Molecular phylogeny of the lipopeptide-producing pseudomonas strains

In order to discriminate horizontal gene transfer from vertical transmission of gene clusters, we generated a species phylogeny of all the different strains used within this study (Fig. 6). To this end, we performed multilocus sequence typing (MLST) based on 16S rRNA genes and five housekeeping genes. Pseudomonas sp. QS1027 and Pseudomonas sp. MWU13-2860, which harbor the jes_QS and jes_MWU cluster, respectively, are closely related, thus a jessenipeptin BGC was most likely present in the genome of a common ancestor and was vertically transmitted. Both strains group with the Pseudomonas species P. jessenii, P. chlororaphis, and P. protegens.


	Fig. 6 Top: Molecular phylogeny of the lipopeptide-producing Pseudomonas species based on multilocus sequence typing (MLST) of 16S rRNA genes and five housekeeping genes (gyrB, nuoCD, IleS, ppsA, rpoB). The tree was inferred by Maximum Likelihood estimation using a concatenated alignment as input. The P. aeruginosa PAO1 sequence was used as an outgroup to root the tree. The scale bar indicates substitutions per site.

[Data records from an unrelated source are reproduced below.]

-- ==== Sys2Proof/Machine/RecordsProg.lean ====
section
/-! DEFINITION. Owner rules of the program records (R128 to R133), event routing (R564), mortar selection (R340), settings
(R119) and the network record (R483). -/

namespace Sys2Proof.Machine

/-! ### Program (chapter 04) -/

/-- One byte of a UTF-8 text: continuation bytes still due and the range of the next one. -/
def utf8Step (st : Option (Nat × Nat × Nat)) (b : Byte) : Option (Nat × Nat × Nat) :=
  match st with
  | none => none
  | some (0, _) =>
    let v := b.toNat
    if v < 0x80 then some (0, 0, 0)
    else if v < 0xC2 then none
    else if v < 0xE0 then some (1, 0x80, 0xBF)
    else if v = 0xE0 then some (2, 0xA0, 0xBF)
    else if v = 0xED then some (2, 0x80, 0x9F)
    else if v < 0xF0 then some (2, 0x80, 0xBF)
    else if v = 0xF0 then some (3, 0x90, 0xBF)
    else if v < 0xF4 then some (3, 0x80, 0xBF)
    else if v = 0xF4 then some (3, 0x80, 0x8F)
    else none
  | some (n + 1, lo, hi) => if lo ≤ b.toNat ∧ b.toNat ≤ hi then some (n, 0x80, 0xBF) else none

/-- UTF-8, zero-padded (Table 04.1). -/
def nameOk (b : Bytes) : Bool :=
  (b.dropWhile (· != 0)).all (· == 0) && ((b.foldl utf8Step (some (0, 0, 0))).map (·.1) == some 0)

/-- A brick type record by itself (R129, Table 04.1). -/
def brickTypeOk (inst : Nat) (p : Bytes) : Bool :=
  decide (inst ≤ 4095 ∧ p.length = 56 ∧ le p 0x10 4 % 8 = 0 ∧ le p 0x14 2 ≤ 1) && zeroAt p 0x16 2 && nameOk (p.drop 0x18)

/-- One rule of a conversion list (Table 05.6). -/
structure ConvRule where
  src : Nat
  dst : Nat
  op : Nat
  srcTy : Nat
  dstTy : Nat
  count : Nat
  deriving DecidableEq, Repr

/-- One block of a conversion list (Table 05.6). -/
structure ConvBlock where
  typeId : Nat
  old : Nat
  new : Nat
  rules : List ConvRule
  deriving DecidableEq, Repr

def convRuleAt (p : Bytes) (o : Nat) : ConvRule := ⟨le p o 4, le p (o + 4) 4, le p (o + 8) 1, le p (o + 9) 1, le p (o + 10) 1, le p (o + 12) 2⟩

/-- The blocks of a conversion list from an offset on; none when a block does not fit or breaks Table 05.6. -/
def convBlocksAt (p : Bytes) : Nat → Nat → Option (List ConvBlock)
  | 0, _ => none
  | fuel + 1, o =>
    if o = p.length then some []
    else
      let n := le p (o + 0x10) 4
      let next := o + 20 + 16 * n
      let ok (i : Nat) : Bool :=
        let q := o + 20 + 16 * i
        let r := convRuleAt p q
        decide (r.op ≤ 4 ∧ 1 ≤ r.count) && tyWidth r.srcTy != 0 && tyWidth r.dstTy != 0 && zeroAt p (q + 11) 1 && zeroAt p (q + 14) 2
      if p.length < next ∨ !(List.range n).all ok then none
      else (convBlocksAt p fuel next).map fun bs =>
        ⟨le p o 8, le p (o + 8) 4, le p (o + 12) 4, (List.range n).map fun i => convRuleAt p (o + 20 + 16 * i)⟩ :: bs

/-- The conversion list of an image (R181): record 0x0001, INSTANCE 1. -/
def convList (img : Image) : List ConvBlock :=
  ((recOf img 1 1).bind fun p => convBlocksAt p (p.length / 20 + 1) 0).getD []

/-- The program code (INSTANCE 0) or the conversion list (INSTANCE 1) by itself (R181). -/
def codeRecOk (inst : Nat) (p : Bytes) : Bool :=
  inst == 0 || (inst == 1 && (convBlocksAt p (p.length / 20 + 1) 0).isSome)

/-- Bytes of the instance area (R128). -/
def instanceArea : Nat := 33554432

/-- A brick instance record by itself (R130, Table 04.2). -/
def brickInstOk (inst : Nat) (p : Bytes) : Bool :=
  let d := brickOf p
  decide (inst ≤ 65535 ∧ p.length = 0x18 + d.len ∧ 0x18 ≤ p.length ∧ d.type ≤ 4095 ∧ d.offset % 8 = 0
      ∧ d.offset + d.len ≤ instanceArea)
    && (if inst = 0 then d.course == 0xFF else decide (d.course ≤ 8)) && zeroAt p 0x0B 1

/-- A course record by itself, or the event routing (R133, R564). -/
def courseRecOk (inst : Nat) (p : Bytes) : Bool :=
  if inst = 0 then
    decide (p.length = 16 ∧ 8 ≤ le p 4 4 ∧ le p 4 4 ≤ 80000) && zeroAt p 0 4 && zeroAt p 8 4
  else if inst ≤ 8 then
    decide (p.length = 16 ∧ 1 ≤ le p 0 2 ∧ le p 0 2 ≤ 8192 ∧ le p 2 2 < le p 0 2 ∧ 1 ≤ le p 8 1) && zeroAt p 4 4 && zeroAt p 9 3
  else if inst = 0x20 then
    decide (p.length = 1024) && (List.range 256).all fun ev =>
      let w := le p (4 * ev) 4
      decide (w < 4096 ∧ w / 1024 ≠ 3) && (w / 1024 == 0 || decide (120 ≤ ev ∧ ev ≤ 127))
  else false

/-- Rules that relate the program's records (R128, R129, R130, R133). -/
def programCrossOk (img : Image) : Bool :=
  let bs := bricks img
  let code := ((recOf img 1 0).map (·.length)).getD 0
  (courseDef img 0).isSome
    && (recsOf img 2).all (fun e => decide (le e.2 0x0C 4 < code))
    && bs.all (fun e => (brickType img e.2.type).elim false fun t => t.len == e.2.len)
    && decide ((bs.map fun e => e.2.len).sum ≤ instanceArea)
    && bs.all (fun e => e.1 == 0 || (courseDef img e.2.course).isSome)
    && allPairs (fun a b => a.2.course != b.2.course || a.2.order != b.2.order) bs
    && (List.range 9).all fun c =>
      match recOf img 4 c with
      | none => true
      | some p => le p 0x0C 4 == (bs.filter fun e => e.2.course == c).length

/-! ### Mortar selection (R340) -/

/-- The mortar selection record by itself (Tables 10.4, 10.5). -/
def mortarRecOk (p : Bytes) : Bool :=
  let n := le p 0 2
  let m := le p 2 2
  decide (n ≤ 16384 ∧ p.length = 32 + 16 * n ∧ 2 ≤ m ∧ m ≤ 64 ∧ le p 4 4 ≤ 24576 ∧ 8 ≤ le p 8 4 ∧ le p 8 4 ≤ 80000
      ∧ 8 ≤ le p 0x0C 4 ∧ le p 0x0C 4 ≤ 8000 ∧ 1 ≤ le p 0x10 2 ∧ le p 0x10 2 ≤ 8 ∧ le p 0x12 2 ≤ 3650)
    && zeroAt p 0x14 12
    && (List.range n).all fun i =>
      let o := 32 + 16 * i
      decide (le p (o + 2) 2 ≤ 1) && zeroAt p (o + 0x0C) 4 &&
        (if le p (o + 2) 2 = 1 then zeroAt p (o + 4) 8
         else decide (le p (o + 4) 4 % 8 = 0 ∧ le p (o + 8) 4 % 8 = 0 ∧ 8 ≤ le p (o + 8) 4))

/-- Byte range that an entry selects. -/
def selRange (len : Nat) (e : Nat × Bool × Nat × Nat) : Nat × Nat :=
  if e.2.1 then (0, len) else (e.2.2.1, e.2.2.1 + e.2.2.2)

/-- Rules that relate the selection to the bricks (R340). -/
def mortarCrossOk (img : Image) : Bool :=
  let es := (mortarSel img).entries
  es.all (fun e => (brickInst img e.1).elim false fun b =>
      ((brickType img b.type).elim false fun t => !t.safety) && decide ((selRange b.len e).2 ≤ b.len))
    && allPairs (fun a b => a.1 != b.1 || (brickInst img a.1).elim true fun i =>
      decide ((selRange i.len a).2 ≤ (selRange i.len b).1 ∨ (selRange i.len b).2 ≤ (selRange i.len a).1)) es

/-! ### Settings (R119) -/

/-- Range that Table 06.1 states for the parameter at an offset: lower and upper end; none where only finiteness is asked. -/
def paramRange (offset : Nat) : Option F64 × Option F64 :=
  let i := (offset - 0x30) / 8
  if i = pTF ∨ i = pKT ∨ i = pRATEUP ∨ i = pRATEDOWN then (some 0, none)
  else if i = pB ∨ i = pC then (some 0, some (fOfInt 1)) else (none, none)

/-- One setting by itself. -/
def settingOk (d : SettingDef) : Bool :=
  (d.type == 1 || decide (6 ≤ d.type ∧ d.type ≤ 0x0F))
    && rawFits d.type d.dflt && rawFits d.type d.min && rawFits d.type d.max
    && !rawNonFinite d.type d.dflt && !rawNonFinite d.type d.min && !rawNonFinite d.type d.max
    && rawLe d.type d.min d.dflt && rawLe d.type d.dflt d.max
    && (d.type != 1 || (d.min == 0 && d.max == 1))
    && (if d.bindCtx = 0xFF then d.bindOffset == 0
        else decide (d.bindCtx ≤ 127 ∧ 0x30 ≤ d.bindOffset ∧ d.bindOffset ≤ 0xA0 ∧ d.bindOffset % 8 = 0) && d.type == 0x0F
          && (paramRange d.bindOffset).1.elim true (fun lo => fLe lo d.min)
          && (paramRange d.bindOffset).2.elim true (fun hi => fLe d.max hi))

/-- The settings record by itself (R119). -/
def settingsRecOk (p : Bytes) : Bool :=
  let n := le p 0 4
  let ds := settingDefs ⟨[], [⟨0x70, 0, 0, p⟩]⟩
  decide (n ≤ 65536 ∧ p.length = 8 + 40 * n) && zeroAt p 4 4 && (List.range n).all (fun i => zeroAt p (16 + 40 * i) 8)
    && ds.all settingOk
    && allPairs (fun a b => a.index % 65536 != b.index % 65536
      && (a.bindCtx == 0xFF || a.bindCtx != b.bindCtx || a.bindOffset != b.bindOffset)) ds

/-- The limits of a setting bound to U_MAX or SP_MAX lie in the range of Table 06.1: above U_MIN, and not below SP_MIN, as the
image states these (R119). -/
def boundRange (l : LoopDef) (d : SettingDef) : Bool :=
  let i := (d.bindOffset - 0x30) / 8
  let g (k : Nat) : F64 := l.params.getD k 0
  if i = pUMAX then fLt (g pUMIN) d.min else if i = pSPMAX then fLe (g pSPMIN) d.min else true

/-- A setting that a loop context names as SP_SETTING is LREAL (R119). -/
def settingsCrossOk (img : Image) : Bool :=
  ((loopDefs img).all fun e => e.2.spCourse ||
    (settingDefs img).all fun d => d.index != e.2.spSetting || d.type == 0x0F)
    && (settingDefs img).all fun d => d.bindCtx == 0xFF || (loopDef img d.bindCtx).elim true fun l => boundRange l d

/-! ### Network and time (R483) -/

/-- The network record (Table 15.2). -/
def netRecOk (p : Bytes) : Bool :=
  let prof := le p 0 1
  let asym (o : Nat) : Bool := decide (-100000 ≤ leS32 p o ∧ leS32 p o ≤ 100000)
  decide (p.length = 0x30 ∧ prof ≤ 3 ∧ le p 1 1 ≤ 1 ∧ le p 2 1 ≤ 127 ∧ 50 ≤ le p 4 4 ∧ le p 4 4 ≤ 10000000
      ∧ le p 0x10 2 ≤ 5000 ∧ 5 ≤ le p 0x12 2 ∧ le p 0x12 2 ≤ 600 ∧ 8 ≤ le p 0x20 1 ∧ le p 0x20 1 ≤ 30)
    && (prof != 3 || zeroAt p 2 1) && (prof != 0 || zeroAt p 0x10 2) && asym 8 && asym 0x0C
    && zeroAt p 3 1 && zeroAt p 0x21 3 && zeroAt p 0x2C 4

end Sys2Proof.Machine
end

The producers of the cichofactins and the syringafactins, however, group together and are related to Pseudomonas syringae. While vertical transmission of the lipo-octapeptide BGCs in P. cichorii and P. syringae DC3000 may be possible, vertical transmission from these two species and Pseudomonas sp. QS1027 is unlikely due to the long phylogenetic distance. Here, a horizontal transmission appears much more plausible. Notably, no virginiafactin-like gene clusters were found in Pseudomonas sp. MWU13-2860. We cannot, however, discriminate between a recent loss of the vif cluster in Pseudomonas MWU13-2860 or a gain of the cluster by Pseudomonas sp. QS1027.

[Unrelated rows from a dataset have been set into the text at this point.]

-- ==== Sys2Proof/Machine/ImageCheck.lean ====
section
/-! DEFINITION. The checks of an image bank (R105 to R110, R597) and its selection at start (R111, R113). -/

namespace Sys2Proof.Machine

/-- `n` bytes of a bank from an offset; an erased byte reads 0xFF (R102). -/
def bankRead (b : Bytes) (off n : Nat) : Bytes :=
  let x := slice b off n
  x ++ List.replicate (n - x.length) 0xFF

/-- Size of an image bank, 56 MiB (Table 03.3): it holds no byte beyond. -/
def bankMax : Nat := 58720256

/-- The 256 header bytes of a bank. -/
def bankHeader (b : Bytes) : Bytes := bankRead b 0 256

/-- A format version that the shipped firmware supports (R109): major, minor. -/
def formatOk (major minor : Nat) : Bool := (major == 1 && decide (minor ≤ 7)) || (major == 2 && decide (minor ≤ 3))

/-- Longest body (Table 03.4). -/
def bodyMax : Nat := 58720000

/-- The signature verifies under one of the enrolled image-signer keys (R110, check 4). -/
def signatureOk (s : State) (h : Bytes) : Bool :=
  (signersIn s).any fun e => ed25519Ok e.2.key (slice h 0 0x60) (slice h 0x60 64)

/-- Checks 1 to 5 of R110 on a header: the FAIL_REASON of Table 03.8, 0 when all pass, 9 for an erased bank. -/
def headerCheck (s : State) (h : Bytes) : Nat :=
  if h.all (· == 0xFF) then 9
  else if le h 0 4 ≠ 0x38384350 then 1
  else if le h 0xA0 4 ≠ (crc32c (slice h 0 0xA0)).toNat then 2
  else if !formatOk (le h 6 2) (le h 4 2) then 3
  else if !signatureOk s h then 4
  else if zeroAt h 0x1A 6 && zeroAt h 0xA4 92 && decide (hdrFlags h &&& 0xFFFFFFF4 = 0 ∧ hdrNode h < 16384 ∧ hdrFlags h % 4 ≤ 1
      ∧ 1 ≤ hdrSequence h ∧ hdrBodyLength h ≤ bodyMax) then 0
  else 5

/-- Record types of Table 03.7. -/
def knownTypes : List Nat :=
  [0x01, 0x02, 0x03, 0x04, 0x10, 0x11, 0x12, 0x20, 0x21, 0x30, 0x31, 0x40, 0x50, 0x60, 0x70, 0x80, 0x81, 0x82]

/-- The rules of one record's own payload (R110, check 6). A type of a single record has INSTANCE 0. -/
def payloadOk (t inst : Nat) (p : Bytes) : Bool :=
  match t with
  | 0x01 => codeRecOk inst p
  | 0x02 => brickTypeOk inst p
  | 0x03 => brickInstOk inst p
  | 0x04 => courseRecOk inst p
  | 0x10 => inst == 0 && ioMapOk p
  | 0x11 => inst == 0 && oasisOk p
  | 0x12 => inst == 0 && trimOk p
  | 0x20 => decide (inst ≤ 127) && loopRecOk p
  | 0x21 => rec21Ok inst p
  | 0x30 => if inst = 0x100 then layoutOk p else decide (inst ≤ 63) && solverRecOk p (numericOk p)
  | 0x31 => decide (inst ≤ 63) && modelParamsOk p
  | 0x40 => safetyRecOk inst p
  | 0x50 => inst == 0 && mortarRecOk p
  | 0x60 => inst == 0 && mapOk p
  | 0x70 => inst == 0 && settingsRecOk p
  | 0x80 => inst == 0 && ringOk p
  | 0x81 => canRecOk inst p
  | 0x82 => inst == 0 && netRecOk p
  | _ => true

/-- No two records have both the same TYPE and the same INSTANCE (R110, check 6). -/
def noDuplicates : List Rec → Bool
  | [] => true
  | r :: l => (l.all fun q => !(q.type == r.type && q.inst == r.inst)) && noDuplicates l

/-- The rules that relate records to each other, checked at the end record (R110, R597). -/
def imageCrossOk (img : Image) : Bool :=
  let pub := pubSize img
  noDuplicates img.recs && programCrossOk img && ioCrossOk img && oasisCrossOk img && mortarCrossOk img && settingsCrossOk img && mapCrossOk img
    && safetyCrossOk img && canCrossOk img && tagsFit img && tablesFit img
    && (loopDefs img).all (fun e => loopCrossOk img pub e.1 e.2)
    && (recsOf img 0x21).all (fun e => decide (64 ≤ e.1) || tableOk img e.2 true)
    && (solverDefs img).all (fun e => solverCrossOk img e.1 ((solverRec img e.1).getD []))

/-- What a pass over the body has found: FAIL_REASON 0 and the records, or 6 or 7; and the unknown types that it skipped. -/
structure BodyPass where
  reason : Nat
  recs : List Rec
  skipped : List Nat
  deriving DecidableEq, Repr

/-- Checks 6 and 7 record by record from an offset of the body (R597); `acc` holds the records before it, newest first. -/
def bodyPass (body : Bytes) (len : Nat) : Nat → Nat → List Rec → List Nat → BodyPass
  | 0, _, _, sk => ⟨6, [], sk⟩
  | fuel + 1, off, acc, sk =>
    let h := bankRead body off 12
    let t := le h 0 2
    let fl := le h 2 2
    let n := le h 4 4
    let inst := le h 8 4
    let stop := off + 12 + n + 4
    let next := (stop + 7) / 8 * 8
    if len < off + 16 ∨ len < stop then ⟨6, [], sk⟩
    else if le (bankRead body (off + 12 + n) 4) 0 4 ≠ (crc32c (bankRead body off (12 + n))).toNat ∨ fl % 32768 ≠ 0 then ⟨6, [], sk⟩
    else if t = 0xFFFF then (if n = 0 ∧ stop = len then ⟨0, acc.reverse, sk⟩ else ⟨6, [], sk⟩)
    else if len < next ∨ !zeroAt (bankRead body stop (next - stop)) 0 8 then ⟨6, [], sk⟩
    else if !knownTypes.contains t then
      if fl = 32768 then ⟨7, [], sk⟩
      else bodyPass body len fuel next (⟨t, BitVec.ofNat 16 fl, inst, []⟩ :: acc) (sk ++ [t])
    else
      let p := bankRead body (off + 12) n
      if !payloadOk t inst p then ⟨6, [], sk⟩
      else bodyPass body len fuel next (⟨t, BitVec.ofNat 16 fl, inst, p⟩ :: acc) sk

/-- The result of a full check: FAIL_REASON, the image when it is 0, and the skipped record types (EV019). -/
structure FullCheck where
  reason : Nat
  image : Option Image
  skipped : List Nat
  deriving DecidableEq, Repr

/-- Checks 6 to 8 of R110 of a bank under a header. -/
def bodyCheck (h body : Bytes) : FullCheck :=
  let len := hdrBodyLength h
  let r := bodyPass body len (len / 16 + 1) 0 [] []
  if r.reason ≠ 0 then ⟨r.reason, none, r.skipped⟩
  else
    let img : Image := ⟨h, r.recs⟩
    if !imageCrossOk img then ⟨6, none, r.skipped⟩
    else if sha384 (bankRead body 0 len) != hdrDigest h then ⟨8, none, r.skipped⟩
    else ⟨0, some img, r.skipped⟩

/-- All checks of R110 of a bank. -/
def fullCheck (s : State) (b : Bytes) : FullCheck :=
  let h := bankHeader b
  let r := headerCheck s h
  if r ≠ 0 then ⟨r, none, []⟩ else bodyCheck h (b.drop 256)

/-- EV019 for every record of an unknown type that a pass has skipped (R109). -/
def raiseSkipped (s : State) (ts : List Nat) : State := ts.foldl (fun s t => raise s 19 [w32 t]) s

/-! ### Banks (Table 03.8) -/

/-- Bank 0 A, 1 B. -/
def bank (s : State) (b : Nat) : BankSt := if b = 0 then s.kiln.bankA else s.kiln.bankB
def setBank (s : State) (b : Nat) (x : BankSt) : State :=
  if b = 0 then { s with kiln := { s.kiln with bankA := x } } else { s with kiln := { s.kiln with bankB := x } }

/-- Status after a check with a FAIL_REASON; 0 is a full check that passed. -/
def bankStatus (s : State) (b reason : Nat) : State :=
  setBank s b { bank s b with valid := reason == 0, failReason := reason }

/-- Both headers are read: checks 1 to 5 decide each bank's status; a bank that passes them is not fully checked (11). -/
def readHeaders (s : State) : State :=
  (List.range 2).foldl (fun s b =>
    let r := headerCheck s (bankHeader (bank s b).bytes)
    setBank s b { bank s b with valid := false, failReason := if r = 0 then 11 else r }) s

/-- The spare bank (R114, R116): the one without the running image; in LOAD without one, the bank that is invalid or has
the lower SEQUENCE, or bank A when both are equal. Two invalid banks count as equal (DEDUCED, assumption 90). -/
def spareBank (s : State) : Nat :=
  match runningImage s with
  | some (b, _) => 1 - b
  | none =>
    let a := s.kiln.bankA
    let b := s.kiln.bankB
    let ok (x : BankSt) : Bool := x.failReason == 0 || x.failReason == 11
    if ok a && !ok b then 1
    else if ok b && !ok a then 0
    else if ok a && ok b && decide (hdrSequence (bankHeader b.bytes) < hdrSequence (bankHeader a.bytes)) then 1
    else 0

end Sys2Proof.Machine
end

Identification of break points of recombination events

To better visualize putative regions of genetic exchange between modules, we also compared the Ser-activating modules using BLAST and created a Circos diagram (Fig. 7A). The Circos diagram also suggests that neighboring T domains might be part of the “exchange units”. To explain the high A domain sequence similarities among the three modules, at least two segment transfers between e.g. jes_QS-A18_Ser and jes_QS-A9_Ser or vif-A5_Ser and jes_QS-A9_Ser must have taken place. As mentioned above, the topology of the ML tree suggests a scenario, where vif-A5_Ser and jes_QS-A9_Ser share a common ancestor. The decreased support value of this clade (0.85), however, is indicative of certain conflicting phylogenetic signals within the subtree. A phylogenetic network helped visualizing the conflicting phylogenetic signals as reticulate structure in the center of the network (Fig. 7B), but consistently supported a slightly closer relationship between vif-A5 and jes_QS-A9. Notably, a Phi test²² for recombination was positive within the subtree dataset so that one can assume further exchange of sequence segments between A domains.

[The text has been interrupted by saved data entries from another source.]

/-- The requests visible at a sample (R224): the host's, in order, prevail over the course's. -/
def requestsDue (s : State) (c : Nat) : State :=
  let m := loop2 s c
  let now := m.hostReq.filter fun e => decide (e.2.1 < s.time.tick)
  match now with
  | _ :: _ =>
    let s := setLoop2 s c { m with
      hostReq := m.hostReq.filter fun e => decide (s.time.tick ≤ e.2.1)
      courseReq := none, courseRefused := m.courseReq.isSome }
    now.foldl (fun s e => complete (applyRequest s c e.1 0) e.2.2 stDone) s
  | [] =>
    match m.courseReq with
    | none => s
    | some code =>
      let ok := (loopDef (theImage s) c).elim false fun d => modeAllowed d code
      let s := setLoop2 s c { m with courseReq := none, courseRefused := !ok }
      if ok then applyRequest s c code 1 else s

/-- The local set-point (R226): the setting, or the course's, or until a course writes the y of the first sample. -/
def localSp (s : State) (d : LoopDef) (m : LoopSt2) : F64 :=
  if d.spCourse then m.courseSp.getD (m.firstY.getD 0)
  else
    let i := d.spSetting % 65536
    rawF64 ((settingByLow (theImage s) i).elim 0x0F (·.type)) (settingValue s i)

/-- The ramped or direct inner set-point in CASCADE, k being the cascade ratio (R217). -/
def cascadeSp (d : LoopDef) (k : Nat) (x : LoopSt) : F64 :=
  if !d.ramp || decide (k ≤ x.rampJ) then x.rampTarget
  else fFma (fOfRat x.rampJ k) (fSub x.rampTarget x.rampPrev) x.rampPrev

/-- The cascade ratio k of an inner loop (R215). -/
def cascadeK (img : Image) (d : LoopDef) : Nat := (loopDef img d.outer).elim 1 fun o => o.period / d.period

/-- One inner sample instant passes for the ramp (R217). -/
def rampStep (s : State) (c : Nat) (d : LoopDef) : State :=
  if d.outer = 0xFF then s else
    let x := loop s c
    setLoop s c { x with rampJ := min (x.rampJ + 1) 256 }

/-! ### One sample (R209, Table 06.6) -/

/-- What a sample reads before its law runs. -/
structure SampleIn where
  y : F64
  yOk : Bool
  /-- set-point of the loop mode, before the clamp -/
  r : F64
  spOk : Bool
  w0 : F64
  w1 : F64
  t : F64
  h : F64
  /-- output that it must track: 1 override, 2 oasis, 3 an outer loop's inner set-point; and the value -/
  track : Option (Nat × F64)
  innerSat : Nat
  deriving DecidableEq, Repr

/-- The output that a context tracks at a sample, first row first (Table 06.6, R218). -/
def trackOf (s : State) (c : Nat) (d : LoopDef) : Option (Nat × F64) :=
  let img := theImage s
  match d.dst.bind fun o => (s.loops.override.find? fun e => e.1 == o).map (·.2) with
  | some v => some (1, v)
  | none =>
    let oasis := d.dst.bind fun o => (ioEntry img o).bind fun e =>
      if oasisNow s o then some (rawF64 e.ty (appliedRaw e (oasisApplied s o e))) else none
    match oasis with
    | some v => some (2, v)
    | none =>
      match innerOf img c with
      | some (i, _) =>
        let x := loop s i
        if x.mode = 2 then none else some (3, if (loop2 s i).sampled then x.rNow else (loop s c).u)
      | none => none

	Fig. 7 (A) Circos diagram comparing vif module 5 (vif-M5), jes_QS-M9 and jes_QS-M18. Module sequences with domain annotations are represented by circle segments as indicated. Regions of extended nucleotide identity are indicated as colored ribbons (red: >90% identity, orange: 80–90% identity according to BLAST). The triplicate A domain, more precisely the A–T didomain, is highly identical in all three modules as shown by broad red ribbons. An entire C–A didomain (or even a T–C–A–T multi-domain) was transferred between jes_QS-M18 and vif-M5 as shown by broad orange ribbon. Thin ribbons represent conserved motifs. (B) Phylogenetic network analysis of repeated Ser-activating A domains. The central split mirrors phylogenetic separation of the “triplicate” jes_QS domains from the “duplicate” jes_MWU domains. The slightly closer relationship of jes_QS-A9 and vif-A5 compared to jes_QS-A18 is detectable as well. However, the reticulate structure in the middle of the network points towards conflicting phylogenetic signals suggesting further recombination events. The scale bar indicates uncorrected pairwise distances.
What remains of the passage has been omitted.